A phoneme is the basic theoretical unit for describing how speech conveys
linguistic meaning. As such, the phonemes of a language comprise a minimal
theoretical set of units that are sufficient to convey all meaning in the
language; this is to be compared with the actual sounds that are produced
in speaking, which speech scientists call allophones. For American
English, there are approximately 50 phonemes which are made up of vowels,
semivowels, diphthongs, and consonants. Each phoneme can be considered to
be a code that consists of a unique set of articulatory gestures. If
speakers could exactly and consistently produce these phoneme sounds,
speech would amount to a stream of discrete codes. However, because of
many different factors including, for example, accents, gender, and
coarticulatory effects, every phoneme has a variety of acoustic
manifestations in the course of flowing speech. Thus, from an acoustical
point of view, the phoneme actually represents a class of sounds that
convey the same meaning.
The most abstract problem involved in speech synthesis is enabling the
speech synthesis system with the appropriate language constraints. Whether
phones, phonemes, syllables, or words are viewed as the basic unit of
speech, language, or linguistic, constraints are generally concerned with
how these fundamental units may be concatenated, in what order, in what
context, and with what intended meaning. For example, if a speaker is
asked to voice a phoneme in isolation, the phoneme will be clearly
identifiable in the acoustic waveform. However, when spoken in context,
phoneme boundaries become difficult to label because of the physical
properties of the speech articulators. Since the vocal tract articulators
consist of human tissue, their positioning from one phoneme to the next is
executed by movement of muscles that control articulator movement. As
such, the duration of a phoneme and the transition between phonemes can
modify the manner in which a phoneme is produced. Therefore, associated
with each phoneme is a collection of allophones, or variations on phones,
that represent acoustic variations of the basic phoneme unit. Allophones
represent the permissible freedom allowed within a particular language in
producing a phoneme, and this flexibility is dependent on the phoneme as
well as on the phoneme position within an utterance.

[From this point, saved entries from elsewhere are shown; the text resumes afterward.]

-- ==== Sys2Proof/Tests/Slice0.lean ====
section
/-! SUPPORT. Tests: the well-formedness checks refuse what they should, words written out from the spec's tables decode,
each instruction does what 95_test_vectors.md says of it, and every statement's hypotheses are met by a state. -/

namespace Sys2Proof.Tests

open Sys2Proof Sys2Proof.Machine

set_option Elab.async false

/-! ### WellFormed: one ill-formed term for each check -/

/-- R72 clause 1: OP = 0x7 (95 §2). -/
theorem test_wf_reserved_opcode : wellFormedWord 0x00000007#32 = false ∧ opcodeDefined 0x00000007#32 = false := by decide
/-- R72 clause 2: RSVD ≠ 0 (95 §2). -/
theorem test_wf_reserved_field : wellFormedWord 0x00000010#32 = false ∧ reservedClear 0x00008003#32 = false := by decide
/-- R72 clause 3: IMM16 ≠ 0 with OP ≠ 5 (95 §2). -/
theorem test_wf_stray_immediate : wellFormedWord 0x00010003#32 = false ∧ immediateAllowed 0x00010006#32 = false := by
  decide
/-- The well-formed words of 95 §2. -/
theorem test_wf_words : [0x00000000#32, 0x00000006#32, 0x00300005#32, 0xFFFF0005#32, 0x80000005#32].all
    (fun w => wellFormedWord w) = true := by decide
/-- The reserved bytes of 95 §3: each UOPC with a LINE or an ARG it does not admit. -/
theorem test_wf_reserved_bytes :
    [0x04#8, 0x08#8, 0x30#8, 0x21#8, 0x50#8, 0x41#8, 0x18#8, 0x71#8, 0x60#8, 0x80#8, 0x91#8, 0x98#8, 0xB8#8, 0xA1#8,
      0xD8#8, 0xC1#8, 0xE8#8, 0xE1#8, 0xFF#8].all (fun b => !legalMicroOp b) = true := by decide
/-- A microprogram with one reserved byte is refused (40_line_ops.md R98). -/
theorem test_wf_microprogram : legalMicroprogram [0x20#8, 0x30#8] = false ∧ legalMicroprogram [0x20#8, 0x48#8] = true := by
  decide
/-- P1's parameters are well-formed. -/
theorem test_wf_example_params : exampleParams.wf = true := by decide +kernel
/-- BLOCK_BASE not aligned to 64. -/
theorem test_wf_block_base : ({ exampleParams with blockBase := 0x40000004 } : Params).wf = false := by decide +kernel
/-- GPIO_BASE not aligned to 4. -/
theorem test_wf_gpio_base : ({ exampleParams with gpioBase := 0x20200002 } : Params).wf = false := by decide +kernel
/-- Two lines on one pin. -/
theorem test_wf_distinct_pins :
    ({ exampleParams with pinClk := 27 } : Params).wf = false ∧ ({ exampleParams with pinClk := 22 } : Params).wf = false ∧
    ({ exampleParams with pinLatch := 22 } : Params).wf = false := by decide +kernel
/-- A line on a pin that is not there. -/
theorem test_wf_pin_exists :
    ({ exampleParams with pinClk := 54 } : Params).wf = false ∧ ({ exampleParams with pinLatch := 54 } : Params).wf = false ∧
    ({ exampleParams with pinData := 54 } : Params).wf = false := by decide +kernel
/-- F_TICK below 1 MHz, T_BUS_MAX above 1 µs. -/
theorem test_wf_rates :
    ({ exampleParams with fTick := 999999 } : Params).wf = false ∧
    ({ exampleParams with tBusMaxNs := 1001 } : Params).wf = false := by decide +kernel
/-- A misaligned register, a field or a bit past the register's end. -/
theorem test_wf_pin_map :
    ({ bcm2835Pin 17 with offFsel := 5 } : PinMap).wf = false ∧ ({ bcm2835Pin 17 with offSet := 0x1D } : PinMap).wf = false ∧
    ({ bcm2835Pin 17 with offClr := 0x2A } : PinMap).wf = false ∧ ({ bcm2835Pin 17 with offLev := 0x37 } : PinMap).wf = false ∧
    ({ bcm2835Pin 17 with fpos := 30 } : PinMap).wf = false ∧ ({ bcm2835Pin 17 with sbit := 32 } : PinMap).wf = false := by
  decide
/-- Two pins with one field, one bit, or fields that overlap. -/
theorem test_wf_apart :
    PinMap.apart (bcm2835Pin 17) (bcm2835Pin 17) = false ∧
    PinMap.apart (bcm2835Pin 17) { bcm2835Pin 18 with fpos := 19 } = false ∧
    PinMap.apart (bcm2835Pin 17) { bcm2835Pin 18 with sbit := 17 } = false ∧
    PinMap.apart (bcm2835Pin 17) (bcm2835Pin 18) = true := by decide
/-- A register of two kinds. -/
theorem test_wf_kinds : PinMap.kindsApart { bcm2835Pin 18 with offSet := 0x28 } (bcm2835Pin 17) = false := by decide
/-- A layout in which two pins share a field is refused, and so is one with fewer than three pins. -/
theorem test_wf_layout :
    ({ exampleParams with pins := bcm2835Pin 53 :: (List.range 54).map bcm2835Pin } : Params).wf = false ∧
    ({ exampleParams with pins := [bcm2835Pin 0, bcm2835Pin 1], pinClk := 0, pinLatch := 1, pinData := 1 } : Params).wf =
      false := by decide +kernel

/-! ### Decode: words and bytes written out from 30_encoding.md R71 and R77 -/

/-- Every command's word (95 §2). -/
theorem test_decode_commands :
    decode (.command 0x00000000#32) = .ok .nop ∧ decode (.command 0x00000001#32) = .ok .configure ∧
    decode (.command 0x00000002#32) = .ok .idle ∧ decode (.command 0x00000003#32) = .ok .poll ∧
    decode (.command 0x00000004#32) = .ok .decode ∧ decode (.command 0x00000006#32) = .ok .teardown ∧
    decode (.command 0x00300005#32) = .ok (.decodeImm 0x0030#16) ∧
    decode (.command 0x80000005#32) = .ok (.decodeImm 0x8000#16) := by decide
/-- The words of 95 §2 that are no command, each by its name. -/
theorem test_decode_illegal_words :
    decode (.command 0x00000007#32) = .error .reservedOpcode ∧ decode (.command 0x0000000F#32) = .error .reservedOpcode ∧
    decode (.command 0x00000010#32) = .error .reservedField ∧ decode (.command 0x0000FFF5#32) = .error .reservedField ∧
    decode (.command 0xFFFFFFFF#32) = .error .reservedField ∧ decode (.command 0x00010000#32) = .error .strayImmediate ∧
    decode (.command 0x00010006#32) = .error .strayImmediate := by decide
/-- Every micro-operation's byte, its fields written out: UOPC, LINE, ARG (95 §3). -/
theorem test_decode_micro_ops :
    decode (.microOp 0b00000000#8) = .ok .waitTLh ∧ decode (.microOp 0b00000001#8) = .ok .waitTLl ∧
    decode (.microOp 0b00000010#8) = .ok .waitTCl ∧ decode (.microOp 0b00000011#8) = .ok .waitTCh ∧
    decode (.microOp 0b00100000#8) = .ok .lsetClk ∧ decode (.microOp 0b00101000#8) = .ok .lsetLatch ∧
    decode (.microOp 0b01000000#8) = .ok .lclrClk ∧ decode (.microOp 0b01001000#8) = .ok .lclrLatch ∧
    decode (.microOp 0b01110000#8) = .ok .smplData ∧ decode (.microOp 0b10000001#8) = .ok .lcfgClkOut ∧
    decode (.microOp 0b10001001#8) = .ok .lcfgLatchOut ∧ decode (.microOp 0b10010000#8) = .ok .lcfgDataIn ∧
    decode (.microOp 0b10100000#8) = .ok .lacqClk ∧ decode (.microOp 0b10101000#8) = .ok .lacqLatch ∧
    decode (.microOp 0b10110000#8) = .ok .lacqData ∧ decode (.microOp 0b11000000#8) = .ok .lrelClk ∧
    decode (.microOp 0b11001000#8) = .ok .lrelLatch ∧ decode (.microOp 0b11010000#8) = .ok .lrelData ∧
    decode (.microOp 0b11100000#8) = .ok .emit := by decide
/-- Reserved bytes are refused by name (30_encoding.md R78). -/
theorem test_decode_reserved_bytes :
    [0x04#8, 0x30#8, 0x80#8, 0x18#8, 0x71#8, 0xE8#8, 0x98#8, 0xFF#8].all
      (fun b => decide (decode (.microOp b) = .error .reservedMicroOp)) = true := by decide
/-- The table's rows, and where the next step finds them. -/
theorem test_table_rows :
    decodeTableWord 32 0x00000003 = some .poll ∧ decodeTableWord 8 0x70 = some .smplData ∧
    decodeTableWord 8 0x30 = none ∧
    (State.reset.withFetchWord 32 0x00000001).inputs =
      [.access { write := true, bytes := 4, addr := 0x40000000, data := 0x00000001#32 }] ∧
    fetch (State.reset.withFetchWord 8 0x8A) = none ∧ fetch (State.reset.withFetchWord 8 0x89) = some 0x89#8 ∧
    fetch (State.reset.withFetchWord 8 0xD0) = some 0xD0#8 := by decide

/-! ### Small states on the example board P1 -/

/-- READY, with the three lines held. -/
def ready : Srcp := { Srcp.reset with lstate := .ready, ownedClk := true, ownedLatch := true, ownedData := true }

/-- A command in progress at a micro-operation. -/
def during (op : Op) (upc : BitVec 7) (r : Srcp) : Srcp := { r with busy := true, cur := op, upc := upc }

/-- An environment that grants, that has its sink, and whose other answers are given. -/
def answers (levels : List Bool) (waits : List Nat) (readys : List Bool) : Env :=
  { grants := [true, true, true], sinkOks := [true], levels := levels, waits := waits, readys := readys, asked := 0 }

/-- The board with CLK and LATCH outputs, DATA an input, clock high and latch low. -/
def board (r : Srcp) (e : Env) : State :=
  { State.reset with
    srcp := r
    gpio :=
      { fsel := [(0x20200004, 0x00#8), (0x20200005, 0x00#8), (0x20200006, 0x20#8), (0x20200007, 0x00#8),
          (0x20200008, 0x00#8), (0x20200009, 0x00#8), (0x2020000A, 0x20#8), (0x2020000B, 0x00#8)]
        out := [(17, true), (27, false)] }
    env := e }

/-- The board with nothing scripted. -/
def idleBoard (r : Srcp) : State := board r (answers [] [] [])

/-- STATUS after an instruction. -/
def statusAfter (i : Instr) (s : State) : Option Word :=
  match exec i s with
  | .next t => some (statusWord t.srcp)
  | _ => none

/-- SRCP's registers after an instruction. -/
def srcpAfter (i : Instr) (s : State) : Option Srcp :=
  match exec i s with
  | .next t => some t.srcp
  | _ => none

/-- The GPIO register file after an instruction. -/
def gpioAfter (i : Instr) (s : State) : Option Gpio :=
  match exec i s with
  | .next t => some t.gpio
  | _ => none

/-- SRCP's registers after one step. -/
def srcpAfterStep (s : State) : Option Srcp :=
  match step s with
  | .next t => some t.srcp
  | _ => none

/-! ### Commands (95 §5 to §8) -/

/-- NOP leaves STATUS unchanged in READY and in FAILED with ERR_RESOURCE set (95 §5.4). -/
theorem test_nop : statusAfter .nop (idleBoard ready) = some 0x00000004#32 ∧
    statusAfter .nop (idleBoard { Srcp.reset with lstate := .failed, errResource := true }) = some 0x00000108#32 := by
  decide +kernel
/-- A NOP while BUSY raises ERR_BUSY: 95 §8.1, a POLL in READY with RAW_VALID = 1. -/
theorem test_nop_busy :
    statusAfter .nop (idleBoard (during .poll 4#7 { ready with rawValid := true })) = some 0x00000815#32 := by
  decide +kernel
/-- CONFIGURE in FAILED is rejected, ERRCMD = 0x00000001 (95 §5.1). -/
theorem test_configure_failed :
    srcpAfter .configure (idleBoard { Srcp.reset with lstate := .failed }) =
      some { Srcp.reset with lstate := .failed, errState := true, errcmd := 0x00000001#32 } := by decide +kernel
/-- CONFIGURE's repeat path begins at UPC 3, its acquiring path at UPC 0 (10_state.md R35). -/
theorem test_configure_paths :
    srcpAfter .configure (idleBoard ready) = some (during .configure 3#7 ready) ∧
    srcpAfter .configure State.reset = some (during .configure 0#7 Srcp.reset) := by decide +kernel
/-- IDLE in TORN_DOWN and in FAILED with ERR_RESOURCE set (95 §5.2). -/
theorem test_idle_rejected :
    statusAfter .idle (idleBoard { Srcp.reset with lstate := .tornDown }) = some 0x00001006#32 ∧
    statusAfter .idle (idleBoard { Srcp.reset with lstate := .failed, errResource := true }) = some 0x00001108#32 := by
  decide +kernel
/-- POLL in CONFIGURED (95 §6). -/
theorem test_poll_rejected :
    statusAfter .poll (idleBoard { ready with lstate := .configured }) = some 0x00001002#32 := by decide +kernel
/-- POLL's acceptance clears SHIFT (42_poll.md R110). -/
theorem test_poll_accepted :
    srcpAfter .poll (idleBoard { ready with shift := 0xFFFF#16 }) = some (during .poll 0#7 ready) := by decide +kernel
/-- DECODE in READY with RAW_VALID = 0 (95 §7.2). -/
theorem test_decode_rejected : statusAfter .decode (idleBoard ready) = some 0x00001004#32 := by decide +kernel
/-- DECODE latches RAW (43_decode.md R137). -/
theorem test_decode_accepted :
    srcpAfter .decode (idleBoard { ready with raw := 0x0101#16, rawValid := true }) =
      some (during .decode 0#7 { ready with raw := 0x0101#16, rawValid := true, evtSrc := 0x0101#16 }) := by
  decide +kernel
/-- DECODE_IMM in TORN_DOWN, and in CONFIGURED where it latches its operand (95 §7.2). -/
theorem test_decode_imm :
    statusAfter (.decodeImm 0x0030#16) (idleBoard { Srcp.reset with lstate := .tornDown }) = some 0x00001006#32 ∧
    srcpAfter (.decodeImm 0x0030#16) (idleBoard { ready with lstate := .configured }) =
      some (during .decodeImm 0#7 { ready with lstate := .configured, evtSrc := 0x0030#16 }) := by decide +kernel
/-- TEARDOWN in FAILED with ERR_RESOURCE set ends at once and keeps the error bit (95 §5.3). -/
theorem test_teardown_failed :
    statusAfter .teardown (idleBoard { Srcp.reset with lstate := .failed, errResource := true }) =
      some 0x00000106#32 := by decide +kernel
/-- TEARDOWN in READY begins its microprogram (41_pin_config.md R103). -/
theorem test_teardown_ready :
    srcpAfter .teardown (idleBoard ready) = some (during .teardown 0#7 ready) := by decide +kernel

Another prior art approach to speech synthesis is the concatenation
approach. The concatenation approach is more flexible than the formant
synthesis approach because, in combining diphone sounds from different
stored words to form new words, the concatenation approach better handles
the transition between phoneme sounds. The concatenation approach is also
advantageous because it eliminates the decision on which formant or which
portion of the frequency band of a particular sound is to be used in the
synthesis of the sound. The disadvantage of the concatenation approach is
that discontinuities occur when the diphones from different words are
combined to form new words. These discontinuities are the result of slight
differences in frequency, magnitude, and phase between different diphones.
In using the concatenation approach for speech synthesis, four elements are
frequently used to produce an acoustic sequence. These four elements
comprise a library of diphones, a processing approach for combining the
diphones of the library, information regarding the acoustic patterns of
the prosodic feature of duration for the diphones, and information
regarding the acoustic patterns of the prosodic feature of pitch for the
diphones.
As previously discussed, in natural human speech the durations of phonetic
segments are strongly dependent on contextual factors including, but not
limited to, the identities of surrounding segments, within-word position,
and presence of phase boundaries. For synthetic speech to sound natural,
these duration patterns must be closely reproduced by automatic
text-to-speech systems. Two prior art approaches have been followed for
duration prediction: general classification techniques, such as decision
trees and neutral networks; and sum-of-products methods based on multiple
linear regression either in the linear or the log domain.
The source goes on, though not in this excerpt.